Hong Kong stocks sank by the most since July as China Evergrande Group’s free-fall stoked concerns about credit risks among indebted developers and Chinese officials failed to calm investors about tech sector clampdown.
The Hang Seng Index slumped 3.5 per cent to 24,053.98 as of 10.35am local time, set for the worst day since a 4.2 per cent crash on July 27. All 60 index members declined. The local market weakened as a public holiday in China deprived it of the buying support from mainland funds.
The Stock Connect’s southbound trading link with Hong Kong will be shut over the next three days, according to exchange data.
Tencent slipped 2.3 per cent to HK$451.20, carmaker BYD lost 4.8 per cent to HK$245 and Meituan retreated 2.7 per cent to HK$234.40. The Hang Seng Property sub-index tumbled 6 per cent to the lowest level in more than seven years.

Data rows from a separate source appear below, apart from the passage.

/-- Bits 7:5 and 31:12 of STATUS read 0 (R21). -/
theorem getLsbD_statusWord_reserved (s : State) {i : Nat} (h : 5 ≤ i) (h' : i < 8 ∨ 12 ≤ i) :
    s.statusWord.getLsbD i = false := by
  rw [getLsbD_statusWord, if_neg (by omega), if_neg (by omega), if_neg (by omega), if_neg (by omega),
    if_neg (by omega)]
  split
  · exact BitVec.getLsbD_of_ge _ _ (by omega)
  · rfl

/-! ## The statements -/

/-- Settles O52: reset, completion or request, each case has its lemma; CLKDIV's top byte by `step_clkdiv_top`. -/
theorem stepKeepsInvariants : Obligations.StepKeepsInvariants :=
  fun _ _ hi h => step_keeps_inv hi h

/-- Settles O53: the items of R30 at the reset values. -/
theorem resetHasInvariants : Obligations.ResetHasInvariants := inv_of_reset

/-- Settles O35: an operation answers, and so does the cycle that performs it. -/
theorem everyStepAnswersNext : Obligations.EveryStepAnswersNext :=
  ⟨fun d s => clockCycle_answers d s.nextCycle s.advance, clockCycle_answers, exec_answers⟩

/-- Settles O34: the cycle of a request by `step_of_schedule_cons`; a table word is a cycle without completion. -/
theorem stepRunsDecodedRequest : Obligations.StepRunsDecodedRequest := by
  refine ⟨fun s t c rest r hs hr hq h => ?_, fun s nbits w => ?_⟩
  · have hperform : performRequest { s with schedule := rest } c.req = .next t := by rw [hq]; exact h
    rw [step_of_schedule_cons hs hr hperform]
    simp [engineTurn]
  · have hword : (Request.ofWord (tableWord nbits w)).toWord = tableWord nbits w := mkReq_fields _
    obtain ⟨t, ht⟩ := exec_answers (decode (tableWord nbits w)) s
    have hperform : performRequest s (some (Request.ofWord (tableWord nbits w))) = .next t := by
      rw [performRequest, hword, ht]
    rw [ht]
    exact step_of_schedule_cons (s := s.withFetchWord nbits w) rfl rfl hperform

/-- Settles O36: the engine's turn by `step_of_silent_busy`, its counts by `engComplete_ok_registers`. -/
theorem engineStepRecordsTheResult : Obligations.EngineStepRecordsTheResult := by
  intro s hn
  refine ⟨fun hb => ?_, fun hb => ⟨fun c hc => ?_, fun e he => ⟨e.code, ?_, ?_⟩⟩⟩
  · exact step_of_silent_idle hn hb
  · obtain ⟨a, b, d, hA, hB, hC, hD, heng⟩ := engComplete_ok_registers (s := s.advance.respond false 0#32) hc
    exact ⟨a, b, d, hA, hB, hC, hD, (step_of_silent_busy hn hb).trans (congrArg _ heng)⟩
  · cases e <;> rfl
  · exact (step_of_silent_busy hn hb).trans (congrArg _ (engComplete_of_error he))

/-- Settles O50: the changes by `step_counts_cases`; the values of a completion are the stored counts of CALC. -/
theorem countsComeFromTheEngine : Obligations.CountsComeFromTheEngine := by
  intro s t hi h
  refine ⟨fun hne => (step_counts_cases h).resolve_left hne, fun hc c hr => ?_⟩
  obtain ⟨-, -, hb⟩ := (completes_eq_true_iff s).1 hc
  obtain ⟨i, r, rfl⟩ := step_of_completes hc h
  obtain ⟨a, b, d, hA, hB, -, hD, heng⟩ := engComplete_ok_registers hr
  obtain ⟨-, -, -, -, rfl⟩ := (calcDelay_eq_ok_iff _ _ _ _ _ _ _).1 hr
  rw [storedCounts_eq] at hA hB hD
  rw [heng]
  refine ⟨rfl, (hi.noResult_of_busy hb).err, rfl, rfl, hA, hB, rfl, hD.trans ?_⟩
  simp only [idleRaw, idleRawCyc]
  omega

/-- Settles O54: the reserved bits by `getLsbD_statusWord_reserved`; without IGN the word is that of the state with IGN
clear, whose values `StateInv.statusWord_mem` lists. -/
theorem statusTakesSevenValues : Obligations.StatusTakesSevenValues := by
  refine ⟨fun s => ⟨?_, ?_⟩, fun s hi => ?_⟩
  · apply BitVec.eq_of_getLsbD_eq
    intro i hi
    simp [getLsbD_statusWord_reserved s (i := 5 + i) (by omega) (by omega)]
  · apply BitVec.eq_of_getLsbD_eq
    intro i hi
    simp [getLsbD_statusWord_reserved s (i := 12 + i) (by omega) (by omega)]
  · have hmem := (hi.of_bookkeeping false s.rsp s.schedule).statusWord_mem
    rw [statusWord_without_ign]
    simpa [← BitVec.toNat_inj] using hmem

end Sys2Proof.Machine
end

section
/-! SUPPORT. Runs of steps: a busy engine completes, the cycle of the completion does not change the result, and a run ends
with one response for each request (spec/70_reset_and_hazards.md R180 to R182). -/

namespace Sys2Proof.Machine

/-! ## A busy engine completes (R181) -/

/-- A busy step with neither reset nor completion: only IGN, the response and the schedule change. -/
theorem step_of_busy_waiting {s t : State} (hb : s.busy = true) (hr : s.nextCycle.rst = false)
    (hc : s.completes = false) (h : step s = .next t) :
    ∃ i r, t = { s with ign := i, rsp := r, schedule := s.schedule.tail } := by
  rcases step_turn_cases h with ⟨hr', -⟩ | ⟨hc', -⟩ | ⟨-, -, hu⟩
  · simp [hr] at hr'
  · simp [hc] at hc'
  · obtain ⟨ht, -⟩ := requestLeaves_of_busy hb hu
    exact ⟨t.ign, t.rsp, ht⟩

/-- The completion falls in the coming cycle of a state. -/
def CompletesNext (t : State) : Prop := t.busy = true ∧ t.completes = true

/-- The engine of a state is busy, and the completion does not fall in the coming cycle. -/
def Waits (v : State) : Prop := v.busy = true ∧ v.completes = false

/-- From a busy state without a reset to come, the completion falls within one step more than the schedule holds, and the
engine waits until then. The schedule's end completes (log entry 2). -/
theorem exists_run_to_completion (cs : List CycleInput) {s : State} (hs : s.schedule = cs) (hb : s.busy = true)
    (hr : ∀ c ∈ cs, c.rst = false) :
    ∃ k t, k ≤ cs.length ∧ run k s = .next t ∧ CompletesNext t ∧ ∀ j v, j < k → run j s = .next v → Waits v := by
  induction cs generalizing s with
  | nil =>
    have hc : s.completes = true := by simp [State.completes, State.nextCycle, hs, CycleInput.silent, hb]
    exact ⟨0, s, le_rfl, run_zero s, ⟨hb, hc⟩, nofun⟩
  | cons c cs ih =>
    cases hc : s.completes with
    | true => exact ⟨0, s, Nat.zero_le _, run_zero s, ⟨hb, hc⟩, nofun⟩
    | false =>
      have hrst : s.nextCycle.rst = false := by
        simpa [State.nextCycle, hs] using hr c List.mem_cons_self
      obtain ⟨u, hu⟩ := step_answers s
      obtain ⟨i, r, rfl⟩ := step_of_busy_waiting hb hrst hc hu
      obtain ⟨k, t, hk, hrun, ht, hwait⟩ :=
        ih (s := { s with ign := i, rsp := r, schedule := s.schedule.tail }) (by simp [hs]) hb
          fun c' hc' => hr c' (List.mem_cons_of_mem _ hc')
      refine ⟨k + 1, t, Nat.succ_le_succ hk, (run_succ k hu).trans hrun, ht, fun j v hj hv => ?_⟩
      cases j with
      | zero =>
        injection hv with hv
        exact hv ▸ ⟨hb, hc⟩
      | succ j => exact hwait j v (Nat.lt_of_succ_lt_succ hj) ((run_succ j hu).symm.trans hv)

/-! ## The cycle of the completion does not matter (R120, R180) -/

/-- While the engine is busy, any cycles without reset and without completion leave all but IGN and the response. -/
theorem run_of_waiting_cycles (cs rest : List CycleInput) (k : Nat) {s : State} (hs : s.schedule = cs ++ rest)
    (hb : s.busy = true) (hcs : ∀ c ∈ cs, c.rst = false ∧ c.complete = false) :
    ∃ i r, run (cs.length + k) s = run k { s with ign := i, rsp := r, schedule := rest } := by
  induction cs generalizing s with
  | nil =>
    have hself : s = { s with ign := s.ign, rsp := s.rsp, schedule := rest } := by rw [← List.nil_append rest, ← hs]
    exact ⟨s.ign, s.rsp, by rw [List.length_nil, Nat.zero_add, ← hself]⟩
  | cons c cs ih =>
    obtain ⟨hr, hc⟩ := hcs c List.mem_cons_self
    have hnext : s.nextCycle = c := by simp [State.nextCycle, hs]
    obtain ⟨t, ht⟩ := step_answers s
    obtain ⟨i, r, rfl⟩ := step_of_busy_waiting hb (by rw [hnext, hr]) (by simp [State.completes, hnext, hc]) ht
    obtain ⟨i', r', hrun⟩ :=
      ih (s := { s with ign := i, rsp := r, schedule := s.schedule.tail }) (by simp [hs]) hb
        fun c' hc' => hcs c' (List.mem_cons_of_mem _ hc')
    refine ⟨i', r', ?_⟩
    rw [List.length_cons, Nat.add_right_comm, run_succ _ ht, hrun]

/-- One step of a busy state whose schedule is the completion. -/
theorem run_one_of_completion {s : State} (hb : s.busy = true) :
    run 1 { s with schedule := [CycleInput.silent] } =
      .next (engComplete .cyc { s with rsp := ⟨false, 0#32⟩, schedule := [] }) := by
  rw [run_succ 0 (step_of_silent_busy (s := { s with schedule := [CycleInput.silent] }) rfl hb)]
  rfl

/-! ## The end of a run (R182) -/

/-- A step answers one response if its cycle presents a request, a cycle of reset included. -/
theorem length_responseTo (s t : State) : (responseTo s t).length = if s.nextCycle.req.isSome then 1 else 0 := by
  unfold responseTo
  split <;> rfl

/-- A run as long as the schedule answers one response for each request scheduled. -/
theorem length_responses (n : Nat) {s : State} (hn : s.schedule.length ≤ n) :
    (responses n s).length = s.schedule.countP fun c => c.req.isSome := by
  induction n generalizing s with
  | zero => simp [List.eq_nil_of_length_eq_zero (Nat.le_zero.1 hn)]
  | succ n ih =>
    obtain ⟨t, ht⟩ := step_answers s
    have htail : t.schedule = s.schedule.tail := step_schedule ht
    rw [responses_succ n ht, List.length_append, length_responseTo, ih (by rw [htail, List.length_tail]; omega), htail]
    cases hs : s.schedule with
    | nil => simp [State.nextCycle, hs, CycleInput.silent]
    | cons c cs => simp [State.nextCycle, hs, List.countP_cons, Nat.add_comm]

/-- Where no request is to come, no step answers one. -/
theorem responses_of_no_request (n : Nat) {s : State} (h : ∀ c ∈ s.schedule, c.req = none) : responses n s = [] := by
  induction n generalizing s with
  | zero => rfl
  | succ n ih =>
    obtain ⟨t, ht⟩ := step_answers s
    have hnone : s.nextCycle.req = none := by
      cases hs : s.schedule with
      | nil => simp [State.nextCycle, hs, CycleInput.silent]
      | cons c cs => simpa [State.nextCycle, hs] using h c (by simp [hs])
    rw [responses_succ n ht, ih fun c hc => h c (List.mem_of_mem_tail (step_schedule ht ▸ hc))]
    simp [responseTo, hnone]

/-- After the schedule's end one step leaves the engine idle (log entry 2). -/
theorem finished_of_step_at_end {s t : State} (hs : s.schedule = []) (h : step s = .next t) : t.finished = true := by
  rw [finished_eq_true_iff, step_schedule h, hs]
  refine ⟨?_, nofun⟩
  have hn : s.nextCycle = CycleInput.silent := by simp [State.nextCycle, hs]
  cases hb : s.busy with
  | true => rw [step_of_silent_busy hn hb] at h; injection h with h; rw [← h]; rfl
  | false => rw [step_of_silent_idle hn hb] at h; injection h with h; rw [← h]; exact hb

/-- After `k` steps, within one step more than the schedule holds, the run from `s` is over in `t`, and was not before. -/
structure EndsAt (s : State) (k : Nat) (t : State) : Prop where
  bound : k ≤ s.schedule.length + 1
  run_eq : run k s = .next t
  finished : t.finished = true
  first : ∀ j v, j < k → run j s = .next v → v.finished = false
  runToEnd_eq : runToEnd (s.schedule.length + 1) s = some t
  responses_eq : responses (s.schedule.length + 1) s = responses k s

theorem endsAt_of_finished {s : State} (hf : s.finished = true) : EndsAt s 0 s where
  bound := Nat.zero_le _
  run_eq := run_zero s
  finished := hf
  first := nofun
  runToEnd_eq := runToEnd_of_finished _ hf
  responses_eq := responses_of_no_request _ ((finished_eq_true_iff s).1 hf).2

/-- Before the end of a run no state but those after it is finished. -/
theorem not_finished_before_succ {s u : State} {k : Nat} (hf : s.finished = false) (hu : step s = .next u)
    (hfirst : ∀ j v, j < k → run j u = .next v → v.finished = false) :
    ∀ j v, j < k + 1 → run j s = .next v → v.finished = false := by
  intro j v hj hv
  cases j with
  | zero =>
    injection hv with hv
    exact hv ▸ hf
  | succ j => exact hfirst j v (Nat.lt_of_succ_lt_succ hj) ((run_succ j hu).symm.trans hv)

/-- A run that is not over ends where the run after its step does. -/
theorem endsAt_succ {s u t : State} {k : Nat} {c : CycleInput} {cs : List CycleInput} (hs : s.schedule = c :: cs)
    (hf : s.finished = false) (hu : step s = .next u) (h : EndsAt u k t) : EndsAt s (k + 1) t := by
  have hlen : s.schedule.length = u.schedule.length + 1 := by simp [step_schedule hu, hs]
  refine ⟨?_, (run_succ k hu).trans h.run_eq, h.finished, not_finished_before_succ hf hu h.first, ?_, ?_⟩
  · rw [hlen]
    exact Nat.succ_le_succ h.bound
  · rw [hlen, runToEnd_succ _ hf hu, h.runToEnd_eq]
  · rw [hlen, responses_succ _ hu, responses_succ _ hu, h.responses_eq]

/-- Every run ends. -/
theorem exists_endsAt (cs : List CycleInput) {s : State} (hs : s.schedule = cs) : ∃ k t, EndsAt s k t := by
  induction cs generalizing s with
  | nil =>
    cases hf : s.finished with
    | true => exact ⟨0, s, endsAt_of_finished hf⟩
    | false =>
      obtain ⟨u, hu⟩ := step_answers s
      have hend := finished_of_step_at_end hs hu
      refine ⟨1, u, ⟨?_, run_succ 0 hu, hend, not_finished_before_succ hf hu nofun, ?_, ?_⟩⟩
      · exact Nat.le_add_left _ _
      · rw [runToEnd_succ _ hf hu, runToEnd_of_finished _ hend]
      · rw [hs]
        rfl
  | cons c cs ih =>
    cases hf : s.finished with
    | true => exact ⟨0, s, endsAt_of_finished hf⟩
    | false =>
      obtain ⟨u, hu⟩ := step_answers s
      obtain ⟨k, t, h⟩ := ih (s := u) (by simp [step_schedule hu, hs])
      exact ⟨k + 1, t, endsAt_succ hs hf hu h⟩

/-! ## The statements -/

/-- Settles O40: `exists_run_to_completion`, and the completion's own step. -/
theorem busyAlwaysCompletes : Obligations.BusyAlwaysCompletes := by
  intro s hb hr
  obtain ⟨k, t, hk, hrun, ⟨htb, htc⟩, hwait⟩ := exists_run_to_completion s.schedule rfl hb hr
  obtain ⟨u, hu⟩ := step_answers t
  obtain ⟨i, r, rfl⟩ := step_of_completes htc hu
  exact ⟨k, t, _, hk, hrun, htb, htc, hu, rfl, rfl, hwait⟩
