-- ==== Sys2Proof/WellFormed.lean ====
section
/-! DEFINITION. What a well-formed command word is (30_encoding.md R91, R93, R94), field by field, and the bound on WMAX
(00_scope.md R5). A command has no operand, so every `Instr` is well-formed; the checks are on the fields of a command word. -/

namespace Sys2Proof

/-- The fields of format CMDW (R91): OP in bits 3:0, L in bit 4, RSV in bits 31:5. -/
structure CmdFields where
  op  : BitVec 4
  l   : Bool
  rsv : BitVec 27
deriving DecidableEq, Repr

/-- R91, R94: the reserved bits 31:5 "must be 0". -/
def CmdFields.rsvOk (f : CmdFields) : Bool := f.rsv == 0#27

/-- R93, R95: the operations 0x8 to 0xE are illegal, whatever L is. -/
def CmdFields.opOk (f : CmdFields) : Bool := decide (f.op.toNat ≤ 7) || f.op == 0xF#4

/-- R93: L = 1 is legal for PACK (0x1) and UNPACK (0x2) only. -/
def CmdFields.lOk (f : CmdFields) : Bool := !f.l || f.op == 0x1#4 || f.op == 0x2#4

/-- The legal command words (R93, R94): all three checks together. -/
def CmdFields.wellFormed (f : CmdFields) : Bool := f.rsvOk && f.opOk && f.lOk

/-- No command has an operand field (R92), so no constructor can be ill-formed; the match is total so that a new constructor
could not slip past. -/
def Instr.wellFormed : Instr → Bool
  | .nop => true
  | .pack => true
  | .packL => true
  | .unpack => true
  | .unpackL => true
  | .keypack => true
  | .encr => true
  | .decr => true
  | .encrypt => true
  | .decrypt => true
  | .srst => true

/-- The constraint on the parameter WMAX (00_scope.md R5). -/
def Config.wmaxOk (wmax : Nat) : Bool := decide (Config.minWmax ≤ wmax) && decide (wmax ≤ Config.maxWmax)

end Sys2Proof
end

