-- ==== Sys2Proof/Machine/HostPort.lean ====
section
/-! DEFINITION. The host port (20_memory.md): the address map, the legality of an access, `MemRead` and `MemWrite`, and which
accesses are held while BUSY = 1. -/

namespace Sys2Proof.Machine

/-- How many bytes an access moves (R61). -/
def AccessSize.bytes : AccessSize → Nat
  | .byte => 1
  | .half => 2
  | .word => 4

/-- The register at an offset, if the offset is one of the registers' (10_state.md R22, 20_memory.md R63). An offset inside a
register but not a multiple of 4 is none. -/
def regAt (off : Nat) : Option Reg :=
  match off with
  | 0x000 => some .id
  | 0x004 => some .cfg
  | 0x008 => some .cmd
  | 0x00C => some .status
  | 0x010 => some .irqen
  | 0x014 => some .len
  | 0x018 => some .wcnt
  | 0x01C => some .outlen
  | 0x020 => some .klen
  | 0x024 => some .rounds
  | 0x030 => some .key0
  | 0x034 => some .key1
  | 0x038 => some .key2
  | 0x03C => some .key3
  | _ => none

/-- Offset `off` lies in the legal range of buffer `b` (R63). -/
def Buf.holds (wmax : Nat) (b : Buf) (off : Nat) : Bool :=
  decide (b.base ≤ off) && decide (off < b.base + b.extent wmax)

/-- The buffer whose legal range an offset lies in, if any (R63). -/
def bufAt (wmax : Nat) (off : Nat) : Option Buf :=
  [Buf.kbuf, Buf.wbuf, Buf.ibuf, Buf.obuf].find? fun b => b.holds wmax off

/-- R65: the access is aligned to its size and its last byte lies inside the buffer. -/
def Buf.admits (wmax : Nat) (b : Buf) (off : Nat) (size : AccessSize) : Bool :=
  decide (off % size.bytes = 0) && decide (off + size.bytes ≤ b.base + b.extent wmax)

/-! ### Registers (10_state.md R23 to R36) -/

/-- The value a register reads as. CMD reads 0 (R25); reserved bits read 0 (R26, R30, R34). -/
def State.readReg (s : State) : Reg → Word
  | .id => Config.idValue
  | .cfg => BitVec.ofNat 32 (s.wmax % 2 ^ 16)
  | .cmd => 0#32
  | .status => s.statusWord
  | .irqen => s.irqenWord
  | .len => s.len
  | .wcnt => s.wcnt
  | .outlen => s.outlen
  | .klen => s.klen.setWidth 32
  | .rounds => s.rounds
  | .key0 => s.key.k0
  | .key1 => s.key.k1
  | .key2 => s.key.k2
  | .key3 => s.key.k3

/-- `min(v, 16)` as KLEN[4:0] (R34). -/
def clampKlen (v : Word) : BitVec 5 := BitVec.ofNat 5 (min v.toNat 16)

/-- The write effect of a register (R67): CMD issues, STATUS clears DONE on bit 1, KLEN clamps, IRQEN keeps bit 0, read-only
registers ignore the write (R43), the rest store the value. -/
def State.writeReg (v : Word) (r : Reg) (s : State) : State :=
  match r with
  | .id => s
  | .cfg => s
  | .cmd => s.issue v
  | .status => s.writeStatus v
  | .irqen => { s with ie := v.getLsbD 0 }
  | .len => { s with len := v }
  | .wcnt => { s with wcnt := v }
  | .outlen => s
  | .klen => { s with klen := clampKlen v }
  | .rounds => s
  | .key0 => { s with key := { s.key with k0 := v } }
  | .key1 => { s with key := { s.key with k1 := v } }
  | .key2 => { s with key := { s.key with k2 := v } }
  | .key3 => { s with key := { s.key with k3 := v } }

/-! ### Accesses (R66 to R69) -/

/-- The value of a legal buffer read: `sum over i < size of zext_32(byte(off+i)) << 8i` (R66). -/
def State.readBytes (s : State) (off : Nat) : AccessSize → Word
  | .byte => leWord (s.cellAt off) 0#8 0#8 0#8
  | .half => leWord (s.cellAt off) (s.cellAt (off + 1)) 0#8 0#8
  | .word => leWord (s.cellAt off) (s.cellAt (off + 1)) (s.cellAt (off + 2)) (s.cellAt (off + 3))

/-- The bytes a write of the given size moves, in offset order (R62, R67): bits of `v` above `8*size` are ignored. -/
def valueBytes (v : Word) : AccessSize → List Byte
  | .byte => [byteOf v 0]
  | .half => [byteOf v 0, byteOf v 1]
  | .word => [byteOf v 0, byteOf v 1, byteOf v 2, byteOf v 3]

/-- `MemRead(off, size)` (R66), or none for a bus error (R69). A read changes no state. -/
def State.memRead (s : State) (off : Nat) (size : AccessSize) : Option Word :=
  match regAt off with
  | some r => if size = .word then some (s.readReg r) else none
  | none =>
    match bufAt s.wmax off with
    | some b => if b.admits s.wmax off size then some (s.readBytes off size) else none
    | none => none

/-- `MemWrite(off, size, v)` (R67), or none for a bus error (R69); a write to OBUF is a bus error (R68). -/
def State.memWrite (s : State) (off : Nat) (size : AccessSize) (v : Word) : Option State :=
  match regAt off with
  | some r => if size = .word then some (s.writeReg v r) else none
  | none =>
    match bufAt s.wmax off with
    | some .obuf => none
    | some b => if b.admits s.wmax off size then some (s.storeCells off (valueBytes v size)) else none
    | none => none

/-! ### The host's move -/

/-- The access is a 4-byte read of STATUS, the one kind that is never held (R70). WAIT reads STATUS (30_encoding.md R99). -/
def HostOp.isStatusRead : HostOp → Bool
  | .read off .word => off.toNat == 0x00C
  | .read _ _ => false
  | .write _ _ _ => false
  | .wait => true

/-- The host can move: it has an access to make, RST_N is not asserted (R240, I13), and the access is not held (R70). -/
def State.hostCanMove (s : State) : Bool :=
  match s.host with
  | [] => false
  | op :: _ => !s.inReset && (!s.busy || op.isStatusRead)

/-- The host performs the access at the head of its queue (R75): a read returns its data in `replies`, a write has its effect, an
illegal access is a bus error, WAIT goes on until BUSY reads 0. -/
def State.hostMove (s : State) : Host.Outcome State Fault Refusal :=
  match s.host with
  | [] => .next s
  | .read off size :: rest =>
    match s.memRead off.toNat size with
    | some v => .next { s with host := rest, replies := v :: s.replies }
    | none => .fault (.busError off size .read)
  | .write off size v :: rest =>
    match s.memWrite off.toNat size v with
    | some t => .next { t with host := rest }
    | none => .fault (.busError off size .write)
  | .wait :: rest =>
    if (s.readReg .status).getLsbD 0 then .next s else .next { s with host := rest }

end Sys2Proof.Machine
end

China Evergrande sank 14 per cent to HK$2.18, taking its six-day losses to 41 per cent. The developer on the weekend offered its properties at discounted prices to repay creditors, after hiring outside advisers to tackle its debt burden.
China’s top regulators defended their market-roiling crackdown on various industries in a meeting with Wall Street executives, while reassuring them the stricter rules are not aimed at stifling technology companies or the private sector, according to a Bloomberg report.